No entanto, mais do que o conde sanguessuga, Holmes foi uma
criação tão coerente que, por muito tempo, houve quem acreditasse que ele
realmente existiu. Além da repercussão dos textos de Conan Doyle a partir de
1889, quando Londres se “encolheu” frente aos crimes brutais de Jack, o
Estripador (dois anos, portanto, após a publicação da primeira trama de Holmes,
"Um Estudo em Vermelho", de 1887), a confusão entre “ficção” e
“realidade” pode ser creditada ao modo preciso com o qual o autor descreveu a
rotina de seu herói e de seu fiel escudeiro (o não muito brilhante Dr. Watson)
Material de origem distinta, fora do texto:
-- ==== Sys2Proof/Safety.lean ====
section
/-! DEFINITION. What claims are stated in: the outcome of a step, the end of a run and its observation
(60_exceptions.md R288), the invariant of the machine, and frames. -/

namespace Sys2Proof.Machine

/-- The next state, if the outcome is one. -/
def nextState : Result → Option State
  | .next s => some s
  | .fault _ => none
  | .refused _ => none

/-! ### The end of a run (R288) -/

/-- (a) Quiescent-ready: the block is waiting for the host. -/
abbrev State.quiescentReady (s : State) : Prop :=
  s.faults = [] ∧ s.fsm = some .idle ∧ s.nvmOp = .idle ∧ s.ep0SetupFull = false ∧
    s.busresetPending = false ∧ s.bootPhase = .usb

/-- (b) Off: the device reset follows. -/
abbrev State.off (s : State) : Prop := s.faults = [] ∧ s.fsm = some .off

/-- (c) App: boot jumped to the application. -/
abbrev State.inApp (s : State) : Prop := s.faults = [] ∧ s.bootPhase = .app

/-- A move of the host or the environment, as a host program lists them (R288, 41_control_transfer.md R136). -/
def Move.isHost : Move → Bool
  | .host _ => true
  | .physReset _ => true
  | .nvm => false
  | .busHandler => false
  | .engine => false
  | .boot => false

/-- The host's list is used up. -/
abbrev State.hostDone (s : State) : Prop := ∀ m ∈ s.script, m.isHost = false

/-- A run has ended; a state with a fault is never an end. -/
abbrev State.ended (s : State) : Prop := s.hostDone ∧ (s.quiescentReady ∨ s.off ∨ s.inApp)

/-- The observation of a run (R288). `off` holds the `rstcause_reg` of each arrival at OFF, oldest first: the run reached
OFF exactly when it is not empty. -/
structure Observation where
  answers          : List (Token × Response)
  flash            : Memory
  devAddr          : DevAddr
  addrEn           : Bool
  usbConfiguration : Byte
  usbAttached      : Bool
  off              : List Causes
deriving DecidableEq, Repr

/-- The observation of the run that has come to `s` (R288). -/
def State.observe (s : State) : Observation where
  answers := s.trace
  flash := s.flash
  devAddr := s.devAddr
  addrEn := s.addrEn
  usbConfiguration := s.usbConfiguration
  usbAttached := s.usbAttached
  off := s.offs

/-! ### The invariant -/

/-- Sizes and canonical forms: the widths of 10_state.md R23, R24, R29 to R31, R37 and the canonical form of memory. -/
structure State.DataInv (s : State) : Prop where
  par      : s.par.wf = true
  flash    : s.flash.wf = true
  flashIn  : s.flash.below s.par.flashSize = true
  pb       : s.pbData.wf = true
  pbIn     : s.pbData.below s.par.pageSize = true
  pbClear  : s.pbTag = none → s.pbData = []
  rpt      : s.rpt.length = 132
  outBuf   : s.ep0OutBuf.length ≤ 64
  inBuf    : s.ep0InBuf.length ≤ 64
  magic    : s.magicKey < 2 ^ s.par.magicWidth
  tx       : ∀ c, s.tx = some c → c.data.length ≤ 255 ∧ c.off + c.rem = c.data.length ∧ c.n ≤ 64
  rxCnt    : ∀ n, s.rxCnt = some n → n ≤ 132
  fl       : ∀ f, s.fl = some f → f.addr < 2 ^ addrWidth s.par ∧ f.i ≤ f.n ∧ f.n ≤ 64

/-- No request: the latch and the transfer context hold no value (10_state.md R21, R23, R40). -/
abbrev State.noRequest (s : State) : Prop :=
  s.latch = none ∧ s.tx = none ∧ s.newAddr = none ∧ s.rxCnt = none ∧ s.fl = none

/-- What holds at each value of `fsm`: the registers its segment reads hold a value, the latch and the transfer context
hold none in `IDLE` and while `fsm` holds none (10_state.md R21 to R23, R40), an erase is pending only in FL_ERASE_WAIT and a write only in FL_WRITE_WAIT
(43_flash_engine.md R233, R238), and the LED is on only during a report-2 chunk (10_state.md R36). -/
structure State.EngineInv (s : State) : Prop where
  idle      : s.fsm = some .idle → s.noRequest
  unset     : s.fsm = none → s.noRequest
  sendWait  : s.fsm = some .sendWait → s.tx ≠ none
  addrWait  : s.fsm = some .addrWait → s.newAddr ≠ none
  recvWait  : s.fsm = some .recvWait → s.latch ≠ none ∧ s.rxCnt ≠ none
  srDone    : s.fsm = some .srDone → s.latch ≠ none ∧ s.rxCnt ≠ none
  flWord    : s.fsm = some .flWord → s.fl ≠ none
  eraseWait : s.faults = [] → s.fsm = some .flEraseWait →
    ∃ f, s.fl = some f ∧ f.i < f.n ∧ f.addr % 2 = 0 ∧ f.addr < s.par.bootStart ∧ offsetOf s.par f.addr = 0
  writeWait : s.fsm = some .flWriteWait → s.fl ≠ none
  erasing   : ∀ p, s.nvmOp = .erase p → pageInFlash s.par p = true ∧ s.fsm = some .flEraseWait
  writing   : ∀ p, s.nvmOp = .write p → pageInFlash s.par p = true ∧ s.fsm = some .flWriteWait
  led       : s.led = true →
    s.fsm = some .flWord ∨ s.fsm = some .flEraseWait ∨ s.fsm = some .flWriteWait

/-- Boot has control exactly while the engine state holds no value, and then the USB module is off
(70_reset_and_hazards.md R300 to R312, 41_control_transfer.md R139); EP1 is enabled only in a configured device
(41_control_transfer.md R150), and no bank flag of an unconfigured EP0 is set (41_control_transfer.md R131, R134). -/
structure State.UsbInv (s : State) : Prop where
  phase     : s.fsm = none ↔ s.bootPhase ≠ .usb
  bootOff   : s.bootPhase ≠ .usb →
    s.usbEnabled = false ∧ s.ep0Configured = false ∧ s.ep1Enabled = false
  ep1       : s.ep1Enabled = true → s.usbConfiguration ≠ 0
  setupFull : s.ep0SetupFull = true → s.ep0Configured = true
  outFull   : s.ep0OutFull = true → s.ep0Configured = true
  inArmed   : s.ep0InArmed = true → s.ep0Configured = true

/-- The invariant of the machine. -/
structure State.Inv (s : State) : Prop where
  data   : s.DataInv
  engine : s.EngineInv
  usb    : s.UsbInv

/-! ### Situations and runs -/

/-- The engine is idle, enabled and has a SETUP packet to accept (41_control_transfer.md R139, row IDLE). -/
abbrev State.setupReady (s : State) : Prop :=
  s.faults = [] ∧ s.bootPhase = .usb ∧ s.fsm = some .idle ∧ s.ep0SetupFull = true ∧ s.ep0Configured = true ∧
    s.intEn = true ∧ s.busresetPending = false

/-- The address the block answers at (41_control_transfer.md R131). -/
def State.currentAddr (s : State) : DevAddr := if s.addrEn then s.devAddr else 0

/-- The block answers tokens on endpoint 0 (41_control_transfer.md R131). -/
abbrev State.listening (s : State) : Prop :=
  s.faults = [] ∧ s.usbEnabled = true ∧ s.usbAttached = true ∧ s.ep0Configured = true

/-- `k` times: a turn of the engine, then an IN token of the host at address `a`. -/
def readScript (a : DevAddr) (k : Nat) : List Move :=
  (List.replicate k [Move.engine, Move.host (.inp a 0)]).flatten

/-- The packets of an IN data phase of the bytes `d`: full ones of 64 bytes, then one of `|d| mod 64` bytes
(41_control_transfer.md R145). -/
def packetsOf (d : List Byte) : List (List Byte) :=
  (List.range (d.length / 64 + 1)).map (fun k => (d.drop (64 * k)).take 64)

/-- The state with its request ended: the engine in `IDLE`, the latch and the transfer context without a value
(10_state.md R21, R23; log 8). -/
def State.idled (s : State) : State :=
  { s with fsm := some .idle, latch := none, tx := none, newAddr := none, rxCnt := none, fl := none }

/-- What holds after a device reset with the causes `c`, taken in `s` (70_reset_and_hazards.md R300, the **dev** column of
R312). The latch and the transfer context, which the spec leaves unspecified there, hold no value (log 7); a magic key
that is not kept is a draw, as are the report buffer and the banks (log 6), of which only the size is said. -/
structure AfterDeviceReset (c : Causes) (s t : State) : Prop where
  par              : t.par = s.par
  noRequest        : t.noRequest
  fsm              : t.fsm = none
  ep0SetupFull     : t.ep0SetupFull = false
  ep0OutFull       : t.ep0OutFull = false
  ep0OutBuf        : t.ep0OutBuf.length ≤ 64
  ep0InArmed       : t.ep0InArmed = false
  ep0InBuf         : t.ep0InBuf.length ≤ 64
  ep0Stall         : t.ep0Stall = false
  ep0Configured    : t.ep0Configured = false
  devAddr          : t.devAddr = 0
  addrEn           : t.addrEn = false
  usbConfiguration : t.usbConfiguration = 0
  ep1Enabled       : t.ep1Enabled = false
  usbEnabled       : t.usbEnabled = false
  usbAttached      : t.usbAttached = false
  busresetPending  : t.busresetPending = false
  rpt              : t.rpt.length = 132
  flash            : ∀ a, (∀ p, s.nvmOp = .erase p ∨ s.nvmOp = .write p →
      ¬(p * s.par.pageSize ≤ a ∧ a < p * s.par.pageSize + s.par.pageSize)) → t.flash.read a = s.flash.read a
  pbData           : ∀ k, t.pbData.read k = 0xFF
  pbTag            : t.pbTag = none
  nvmOp            : t.nvmOp = .idle
  rwwEnabled       : t.rwwEnabled = true
  sessLast         : t.sessLast = none
  ivsel            : t.ivsel = .app
  led              : t.led = false
  rstcauseReg      : t.rstcauseReg =
    if c.powerOn = true then c
    else ⟨s.rstcauseReg.powerOn, s.rstcauseReg.external || c.external, s.rstcauseReg.watchdog || c.watchdog,
      s.rstcauseReg.brownOut || c.brownOut⟩
  magicKey         : c.powerOn = false → c.brownOut = false → t.magicKey = s.magicKey
  magicDrawn       : c.powerOn = true ∨ c.brownOut = true → t.magicKey < 2 ^ s.par.magicWidth
  timeoutCounter   : t.timeoutCounter = 0
  timerRunning     : t.timerRunning = false
  bootPhase        : t.bootPhase = .decide
  intEn            : t.intEn = false
  faults           : t.faults = s.faults
  trace            : t.trace = s.trace
  offs             : t.offs = s.offs

/-! ### Programming the application (43_flash_engine.md R243) -/

/-- Byte `x` of word `j` of a chunk whose words are `w`: even addresses hold low bytes (42_hid_feature_reports.md R202,
20_memory.md R63). -/
def wordByte (w : Nat → Word16) (k : Nat) : Byte := if k % 2 = 0 then lo8 (w (k / 2)) else hi8 (w (k / 2))

/-- The words `w` of a session that began at the page-aligned address `A`, in a FLASH that held `old`, have been accepted
up to the address `a`: the whole pages before it hold their words; the page that `a` lies inside is erased and the words
of it are staged in the page buffer, at their offsets; if `a` is page-aligned the buffer is clear; and the session's last
word is the one before `a`. -/
structure State.Programmed (s : State) (A a : Nat) (w : Nat → Word16) (old : Memory) : Prop where
  flashWf : s.flash.wf = true
  pbWf    : s.pbData.wf = true
  flash   : ∀ x, s.flash.read x =
    if A ≤ x ∧ x < a - a % s.par.pageSize then wordByte w (x - A)
    else if a % s.par.pageSize ≠ 0 ∧ a - a % s.par.pageSize ≤ x ∧ x < a - a % s.par.pageSize + s.par.pageSize then 0xFF
    else old.read x
  buffer  : ∀ k, s.pbData.read k =
    if k < a % s.par.pageSize then wordByte w (a - a % s.par.pageSize - A + k) else 0xFF
  clear   : a % s.par.pageSize = 0 → s.pbData = []
  tag     : s.pbTag = if a % s.par.pageSize = 0 then none else some (a / s.par.pageSize)
  last    : if a = A then ∀ l, s.sessLast = some l → l < A else s.sessLast = some (a - 2)

/-- The data of one report-2 chunk for the words `ws` at the address `a`: the id, the 3-byte address field, the words low
byte first (42_hid_feature_reports.md R200, R202). -/
def chunkData (p : Params) (a : Nat) (ws : List Word16) : List Byte :=
  [0x02, byteOf (a / addrScale p) 0, byteOf (a / addrScale p) 1, byteOf (a / addrScale p) 2] ++
    ws.flatMap (fun w => [lo8 w, hi8 w])

/-- The data of consecutive chunks of the words `wss`, from the address `a` on. -/
def chunksData (p : Params) : Nat → List (List Word16) → List (List Byte)
  | _, [] => []
  | a, ws :: wss => chunkData p a ws :: chunksData p (a + 2 * ws.length) wss

/-- The packets of an OUT data phase of the bytes `d`: full ones of 64 bytes, then the rest if there is one. -/
def outPackets (d : List Byte) : List (List Byte) :=
  (List.range ((d.length + 63) / 64)).map (fun k => (d.drop (64 * k)).take 64)

/-- SET_REPORT of feature report 2 with the data `d`, up to the end of its OUT data phase: the SETUP and each packet, a
turn of the engine behind each. -/
def reportScript (addr : DevAddr) (d : List Byte) : List Move :=
  [.host (.setup addr ⟨0x21, 0x09, 0x02, 0x03, 0, 0, byteOf d.length 0, byteOf d.length 1⟩), .engine] ++
    (outPackets d).flatMap (fun b => [.host (.out addr 0 b), .engine])

/-- `t` is reached from `s` by one SET_REPORT transfer of report 2 for each element of `ds`, in order: the host's moves of
`reportScript`, then the unscripted block until it is quiescent, then the host's IN of the status stage. -/
def Transfers : List (List Byte) → State → State → Prop
  | [], s, t => t = s
  | d :: ds, s, t => ∃ (k : Nat) (u v : State),
    Host.Core.run Sys2Proof.core ((reportScript s.currentAddr d).length + k)
      { s with script := reportScript s.currentAddr d } = .next u ∧
    u.quiescentReady ∧ step { u with script := [.host (.inp u.currentAddr 0)] } = .next v ∧ Transfers ds v t

/-! ### Frames -/

/-- Everything that no dispatch segment writes: the address, the device state but for the configuration, both flash
memories byte by byte, the flash controller, the outputs, boot, and the model's own fields. -/
structure SameBeyondDispatch (s t : State) : Prop where
  par             : t.par = s.par
  devAddr         : t.devAddr = s.devAddr
  addrEn          : t.addrEn = s.addrEn
  usbEnabled      : t.usbEnabled = s.usbEnabled
  usbAttached     : t.usbAttached = s.usbAttached
  busresetPending : t.busresetPending = s.busresetPending
  ep0Configured   : t.ep0Configured = s.ep0Configured
  ep0SetupFull    : t.ep0SetupFull = s.ep0SetupFull
  ep0SetupBuf     : t.ep0SetupBuf = s.ep0SetupBuf
  ep0OutFull      : t.ep0OutFull = s.ep0OutFull
  ep0OutBuf       : t.ep0OutBuf = s.ep0OutBuf
  rpt             : t.rpt = s.rpt
  flash           : ∀ a, t.flash.read a = s.flash.read a
  pbData          : ∀ a, t.pbData.read a = s.pbData.read a
  pbTag           : t.pbTag = s.pbTag
  nvmOp           : t.nvmOp = s.nvmOp
  rwwEnabled      : t.rwwEnabled = s.rwwEnabled
  sessLast        : t.sessLast = s.sessLast
  ivsel           : t.ivsel = s.ivsel
  led             : t.led = s.led
  rstcauseReg     : t.rstcauseReg = s.rstcauseReg
  resetCause      : t.resetCause = s.resetCause
  magicKey        : t.magicKey = s.magicKey
  timeoutCounter  : t.timeoutCounter = s.timeoutCounter
  timerRunning    : t.timerRunning = s.timerRunning
  wdtEnabled      : t.wdtEnabled = s.wdtEnabled
  bootPhase       : t.bootPhase = s.bootPhase
  intEn           : t.intEn = s.intEn
  faults          : t.faults = s.faults
  script          : t.script = s.script
  trace           : t.trace = s.trace
  offs            : t.offs = s.offs
  draws           : t.draws = s.draws

end Sys2Proof.Machine
end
naquele apartamento em Baker Street, número 221B.
* * *
A exemplo de outros heróis literários – como o já referido
Bond, um legítimo sucessor de Holmes na tradição dos romances de mistério
ingleses –, nosso detetive ganhou contornos mais definidos ao longo de sua
bibliografia, adquirindo um caráter complexo nas últimas histórias (vale
lembrar que, embora sejam totalmente antagônicos em uma primeira análise, há
paralelos surpreendentes entre os Sherlock Holmes e James Bond literários, tese
provada no interessante livro-ensaio “Did He Really Live Twice?”, de John
Bryan).
Por exemplo: a noção de que Holmes é incapaz de atos
violentos é uma crendice popular, cunhada por incontáveis interpretações do
personagem no cinema (muitas delas, assumidas paródias). Segundo seu criador, o
detetive, mesmo sendo um discípulo da lógica, mantinha-se sempre em forma, era
um ótimo boxeador, esgrimista e adepto do Baritsu, tipo de luta praticado com
bastões. O que não quer dizer, é claro, que Holmes fosse um tipo de Allan
Quatermain (suas técnicas eram mais sutis; era com o cérebro que ele desbancava
os inimigos). Mas Sherlock tinha facetas só conhecidas dos aficionados pelo
personagem, ou de quem leu a integridade de sua obra.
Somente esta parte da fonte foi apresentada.